» Task brief
Reproduce exactly the lines from the top of the records below through the line holding "(recordSums f s).cmderr = s.cmderr := rfl".

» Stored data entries
=== Begin Enclosure ===
/-! ## recordSums -/

@[simp] theorem recordSums_params (f : Frame) (s : State) : (recordSums f s).params = s.params := rfl
@[simp] theorem recordSums_sync0 (f : Frame) (s : State) : (recordSums f s).sync0 = s.sync0 := rfl
@[simp] theorem recordSums_sync1 (f : Frame) (s : State) : (recordSums f s).sync1 = s.sync1 := rfl
@[simp] theorem recordSums_st (f : Frame) (s : State) : (recordSums f s).st = s.st := rfl
@[simp] theorem recordSums_modeB (f : Frame) (s : State) : (recordSums f s).modeB = s.modeB := rfl
@[simp] theorem recordSums_paceL (f : Frame) (s : State) : (recordSums f s).paceL = s.paceL := rfl
@[simp] theorem recordSums_arm (f : Frame) (s : State) : (recordSums f s).arm = s.arm := rfl
@[simp] theorem recordSums_tcnt (f : Frame) (s : State) : (recordSums f s).tcnt = s.tcnt := rfl
@[simp] theorem recordSums_pcnt (f : Frame) (s : State) : (recordSums f s).pcnt = s.pcnt := rfl
@[simp] theorem recordSums_shift (f : Frame) (s : State) : (recordSums f s).shift = s.shift := rfl
@[simp] theorem recordSums_frame (f : Frame) (s : State) : (recordSums f s).frame = s.frame := rfl
@[simp] theorem recordSums_bitcnt (f : Frame) (s : State) : (recordSums f s).bitcnt = s.bitcnt := rfl
@[simp] theorem recordSums_hum (f : Frame) (s : State) : (recordSums f s).hum = s.hum := rfl
@[simp] theorem recordSums_tsign (f : Frame) (s : State) : (recordSums f s).tsign = s.tsign := rfl
@[simp] theorem recordSums_tmag (f : Frame) (s : State) : (recordSums f s).tmag = s.tmag := rfl
@[simp] theorem recordSums_rxsum (f : Frame) (s : State) : (recordSums f s).rxsum = field4 f := rfl
@[simp] theorem recordSums_calcsum (f : Frame) (s : State) : (recordSums f s).calcsum = wrappingSum f := rfl
@[simp] theorem recordSums_done (f : Frame) (s : State) : (recordSums f s).done = s.done := rfl
@[simp] theorem recordSums_result (f : Frame) (s : State) : (recordSums f s).result = s.result := rfl
@[simp] theorem recordSums_cmderr (f : Frame) (s : State) : (recordSums f s).cmderr = s.cmderr := rfl
@[simp] theorem recordSums_cfgIe (f : Frame) (s : State) : (recordSums f s).cfgIe = s.cfgIe := rfl
@[simp] theorem recordSums_cfgPace (f : Frame) (s : State) : (recordSums f s).cfgPace = s.cfgPace := rfl
@[simp] theorem recordSums_toState (f : Frame) (s : State) : (recordSums f s).toState = s.toState := rfl
@[simp] theorem recordSums_busRdata (f : Frame) (s : State) : (recordSums f s).busRdata = s.busRdata := rfl
@[simp] theorem recordSums_hostIn (f : Frame) (s : State) : (recordSums f s).hostIn = s.hostIn := rfl
@[simp] theorem recordSums_lineIn (f : Frame) (s : State) : (recordSums f s).lineIn = s.lineIn := rfl
@[simp] theorem recordSums_cycle (f : Frame) (s : State) : (recordSums f s).cycle = s.cycle := rfl

/-! ## recordMeasurement -/

@[simp] theorem recordMeasurement_params (f : Frame) (s : State) : (recordMeasurement f s).params = s.params := rfl
@[simp] theorem recordMeasurement_sync0 (f : Frame) (s : State) : (recordMeasurement f s).sync0 = s.sync0 := rfl
@[simp] theorem recordMeasurement_sync1 (f : Frame) (s : State) : (recordMeasurement f s).sync1 = s.sync1 := rfl
@[simp] theorem recordMeasurement_st (f : Frame) (s : State) : (recordMeasurement f s).st = s.st := rfl
@[simp] theorem recordMeasurement_modeB (f : Frame) (s : State) : (recordMeasurement f s).modeB = s.modeB := rfl
@[simp] theorem recordMeasurement_paceL (f : Frame) (s : State) : (recordMeasurement f s).paceL = s.paceL := rfl
@[simp] theorem recordMeasurement_arm (f : Frame) (s : State) : (recordMeasurement f s).arm = s.arm := rfl
@[simp] theorem recordMeasurement_tcnt (f : Frame) (s : State) : (recordMeasurement f s).tcnt = s.tcnt := rfl
@[simp] theorem recordMeasurement_pcnt (f : Frame) (s : State) : (recordMeasurement f s).pcnt = s.pcnt := rfl
@[simp] theorem recordMeasurement_shift (f : Frame) (s : State) : (recordMeasurement f s).shift = s.shift := rfl
@[simp] theorem recordMeasurement_frame (f : Frame) (s : State) : (recordMeasurement f s).frame = s.frame := rfl
@[simp] theorem recordMeasurement_bitcnt (f : Frame) (s : State) : (recordMeasurement f s).bitcnt = s.bitcnt := rfl
@[simp] theorem recordMeasurement_hum (f : Frame) (s : State) : (recordMeasurement f s).hum = frameHum f := rfl
@[simp] theorem recordMeasurement_tsign (f : Frame) (s : State) : (recordMeasurement f s).tsign = frameTsign f := rfl
@[simp] theorem recordMeasurement_tmag (f : Frame) (s : State) : (recordMeasurement f s).tmag = frameTmag f := rfl
@[simp] theorem recordMeasurement_rxsum (f : Frame) (s : State) : (recordMeasurement f s).rxsum = s.rxsum := rfl
@[simp] theorem recordMeasurement_calcsum (f : Frame) (s : State) : (recordMeasurement f s).calcsum = s.calcsum := rfl
@[simp] theorem recordMeasurement_done (f : Frame) (s : State) : (recordMeasurement f s).done = s.done := rfl
@[simp] theorem recordMeasurement_result (f : Frame) (s : State) : (recordMeasurement f s).result = s.result := rfl
@[simp] theorem recordMeasurement_cmderr (f : Frame) (s : State) : (recordMeasurement f s).cmderr = s.cmderr := rfl
@[simp] theorem recordMeasurement_cfgIe (f : Frame) (s : State) : (recordMeasurement f s).cfgIe = s.cfgIe := rfl
@[simp] theorem recordMeasurement_cfgPace (f : Frame) (s : State) : (recordMeasurement f s).cfgPace = s.cfgPace := rfl
@[simp] theorem recordMeasurement_toState (f : Frame) (s : State) : (recordMeasurement f s).toState = s.toState := rfl
@[simp] theorem recordMeasurement_busRdata (f : Frame) (s : State) : (recordMeasurement f s).busRdata = s.busRdata := rfl
@[simp] theorem recordMeasurement_hostIn (f : Frame) (s : State) : (recordMeasurement f s).hostIn = s.hostIn := rfl
@[simp] theorem recordMeasurement_lineIn (f : Frame) (s : State) : (recordMeasurement f s).lineIn = s.lineIn := rfl
@[simp] theorem recordMeasurement_cycle (f : Frame) (s : State) : (recordMeasurement f s).cycle = s.cycle := rfl
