-- ==== Sys2Proof/Laws/HostSyntax.lean ====
section
/-! SUPPORT. What the line stimulus states and what a cycle of a host program does. -/

namespace Sys2Proof.Machine

theorem lineLevels_append (before after : List (Bool × Nat)) :
    lineLevels (before ++ after) = lineLevels before ++ lineLevels after := by simp [lineLevels]

/-- As many levels as the segments have cycles. -/
theorem lineLevels_length (segments : List (Bool × Nat)) :
    (lineLevels segments).length = (segments.map Prod.snd).sum := by
  simp [lineLevels, List.length_flatMap]

/-- One LINE form alone states what it states. -/
@[simp] theorem lineAt_single (line : LineStimulus) (c : Nat) : lineAt [line] c = line.levelAt c := rfl

@[simp] theorem withLine_none (s : State) : s.withLine none = s := rfl

/-- A stated level is the cycle's `pin_in`. -/
@[simp] theorem withLine_some_pinIn (b : Bool) (s : State) : (s.withLine (some b)).pinIn = b := rfl

/-- A level changes nothing but the line to come. -/
theorem withLine_eq (level : Option Bool) (s : State) :
    s.withLine level = { s with lineIn := (s.withLine level).lineIn } := by cases level <;> rfl

@[simp] theorem withLine_result (level : Option Bool) (s : State) : (s.withLine level).result = s.result := by
  cases level <;> rfl

/-- A cycle a program presents runs, unless the state is one a step refuses. -/
theorem presentCycle_runs {p : HostPorts} {level : Option Bool} {s : State} (quiet : p.rst = false)
    (legal : s.result ≠ .invalidFrame) :
    ∃ h, HostEffect { s.withLine level with hostIn := p :: s.hostIn } h
      ∧ presentCycle p level s = .next (clockEdge { s.withLine level with hostIn := p :: s.hostIn } h) :=
  step_runs ⟨quiet, by simpa using legal⟩

end Sys2Proof.Machine
end

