/-- A word is its bytes put together, seven bits of the highest. -/
theorem bytes_append (w : Brw) : (w.extractLsb' 32 8).extractLsb' 0 7 ++ w.extractLsb' 24 8 ++ w.extractLsb' 16 8
    ++ w.extractLsb' 8 8 ++ w.extractLsb' 0 8 = w := by
  have highest : (w.extractLsb' 32 8).extractLsb' 0 7 = w.extractLsb' 32 7 := by
    ext i hi
    simp only [BitVec.getElem_extractLsb', BitVec.getLsbD_extractLsb', Nat.zero_add,
      decide_eq_true (Nat.lt_succ_of_lt hi), Bool.true_and]
  have join (start len : Nat) : w.extractLsb' (start + 8) len ++ w.extractLsb' start 8 = w.extractLsb' start (len + 8) :=
    BitVec.extractLsb'_append_extractLsb'_eq_extractLsb' rfl
  rw [highest, join 24 7, join 16 15, join 8 23, join 0 31]
  exact BitVec.extractLsb'_eq_self

/-- The five bytes of a word are decoded as the word. -/
theorem decodeBytes_littleBytes (w : Brw) : decodeBytes (littleBytes 5 w.toNat) = .ok (Sys2Proof.decode w) := by
  have bit39 : ¬ (w.extractLsb' 32 8).getLsbD 7 = true := by simp
  rw [littleBytes_toNat]
  refine (if_neg bit39).trans ?_
  rw [bytes_append]

/-- Settles O5: the bytes of a word are decoded as the word, and the word of an instruction as the instruction. -/
theorem onlyAWholeRequestDecodes : Obligations.OnlyAWholeRequestDecodes :=
  ⟨fun i wf => by rw [encodeBytes, decodeBytes_littleBytes, decode_encode wf], decodeBytes_of_length_lt,
    decodeBytes_of_lt_length⟩

/-! ## The engine does not look at the bus -/

/-- The state with other ports from this cycle on and another `bus_rdata`. -/
def State.withBus (hostIn : List HostPorts) (rdata : Word) (s : State) : State :=
  { s with hostIn := hostIn, busRdata := rdata }

theorem trigLowStep_withBus (ps : List HostPorts) (v : Word) (s h : State) :
    trigLowStep s (h.withBus ps v) = (trigLowStep s h).withBus ps v := by
  unfold trigLowStep
  split <;> rfl

theorem captureBit_withBus (ps : List HostPorts) (v : Word) (s h : State) :
    captureBit s (h.withBus ps v) = (captureBit s h).withBus ps v := by
  simp only [captureBit]
  split <;> rfl

theorem edgeWaitStep_withBus (ps : List HostPorts) (v : Word) (w : EdgeWait) (s h : State) :
    edgeWaitStep w s (h.withBus ps v) = (edgeWaitStep w s h).withBus ps v := by
  unfold edgeWaitStep
  split
  · cases w with
    | bitF => exact captureBit_withBus ps v s h
    | _ => rfl
  · split <;> rfl

theorem decodeStep_withBus (ps : List HostPorts) (v : Word) (s h : State) :
    decodeStep s (h.withBus ps v) = (decodeStep s h).withBus ps v := by
  unfold decodeStep
  split <;> rfl

/-- No rule of the engine writes the ports to come or `bus_rdata`. -/
theorem engineStep_withBus (ps : List HostPorts) (v : Word) (s h : State) :
    engineStep s (h.withBus ps v) = (engineStep s h).withBus ps v := by
  unfold engineStep
  cases s.st with
  | trigLow => exact trigLowStep_withBus ps v s h
  | wait w => exact edgeWaitStep_withBus ps v w s h
  | decode => exact decodeStep_withBus ps v s h
  | _ => rfl

/-- The clock edge hands `bus_rdata` on, and the ports of the cycles after this one. -/
theorem clockEdge_withBus (ps : List HostPorts) (v : Word) (s h : State) :
    clockEdge s (h.withBus ps v) = (clockEdge s h).withBus ps.tail v := by
  rw [clockEdge, engineStep_withBus]
  rfl

/-- The clock edge takes the ports to come from the state the host's half leaves. -/
theorem clockEdge_hostIn (ps : List HostPorts) (s h : State) : clockEdge { s with hostIn := ps } h = clockEdge s h := by
  rw [clockEdge, ← engineStep_of_hostSide (s := s) (h := { s with hostIn := ps }) rfl]
  rfl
=== End Enclosure ===
» Task output
/-! ## recordSums -/

@[simp] theorem recordSums_params (f : Frame) (s : State) : (recordSums f s).params = s.params := rfl
@[simp] theorem recordSums_sync0 (f : Frame) (s : State) : (recordSums f s).sync0 = s.sync0 := rfl
@[simp] theorem recordSums_sync1 (f : Frame) (s : State) : (recordSums f s).sync1 = s.sync1 := rfl
@[simp] theorem recordSums_st (f : Frame) (s : State) : (recordSums f s).st = s.st := rfl
@[simp] theorem recordSums_modeB (f : Frame) (s : State) : (recordSums f s).modeB = s.modeB := rfl
@[simp] theorem recordSums_paceL (f : Frame) (s : State) : (recordSums f s).paceL = s.paceL := rfl
@[simp] theorem recordSums_arm (f : Frame) (s : State) : (recordSums f s).arm = s.arm := rfl
@[simp] theorem recordSums_tcnt (f : Frame) (s : State) : (recordSums f s).tcnt = s.tcnt := rfl
@[simp] theorem recordSums_pcnt (f : Frame) (s : State) : (recordSums f s).pcnt = s.pcnt := rfl
@[simp] theorem recordSums_shift (f : Frame) (s : State) : (recordSums f s).shift = s.shift := rfl
@[simp] theorem recordSums_frame (f : Frame) (s : State) : (recordSums f s).frame = s.frame := rfl
@[simp] theorem recordSums_bitcnt (f : Frame) (s : State) : (recordSums f s).bitcnt = s.bitcnt := rfl
@[simp] theorem recordSums_hum (f : Frame) (s : State) : (recordSums f s).hum = s.hum := rfl
@[simp] theorem recordSums_tsign (f : Frame) (s : State) : (recordSums f s).tsign = s.tsign := rfl
@[simp] theorem recordSums_tmag (f : Frame) (s : State) : (recordSums f s).tmag = s.tmag := rfl
@[simp] theorem recordSums_rxsum (f : Frame) (s : State) : (recordSums f s).rxsum = field4 f := rfl
@[simp] theorem recordSums_calcsum (f : Frame) (s : State) : (recordSums f s).calcsum = wrappingSum f := rfl
@[simp] theorem recordSums_done (f : Frame) (s : State) : (recordSums f s).done = s.done := rfl
@[simp] theorem recordSums_result (f : Frame) (s : State) : (recordSums f s).result = s.result := rfl
@[simp] theorem recordSums_cmderr (f : Frame) (s : State) : (recordSums f s).cmderr = s.cmderr := rfl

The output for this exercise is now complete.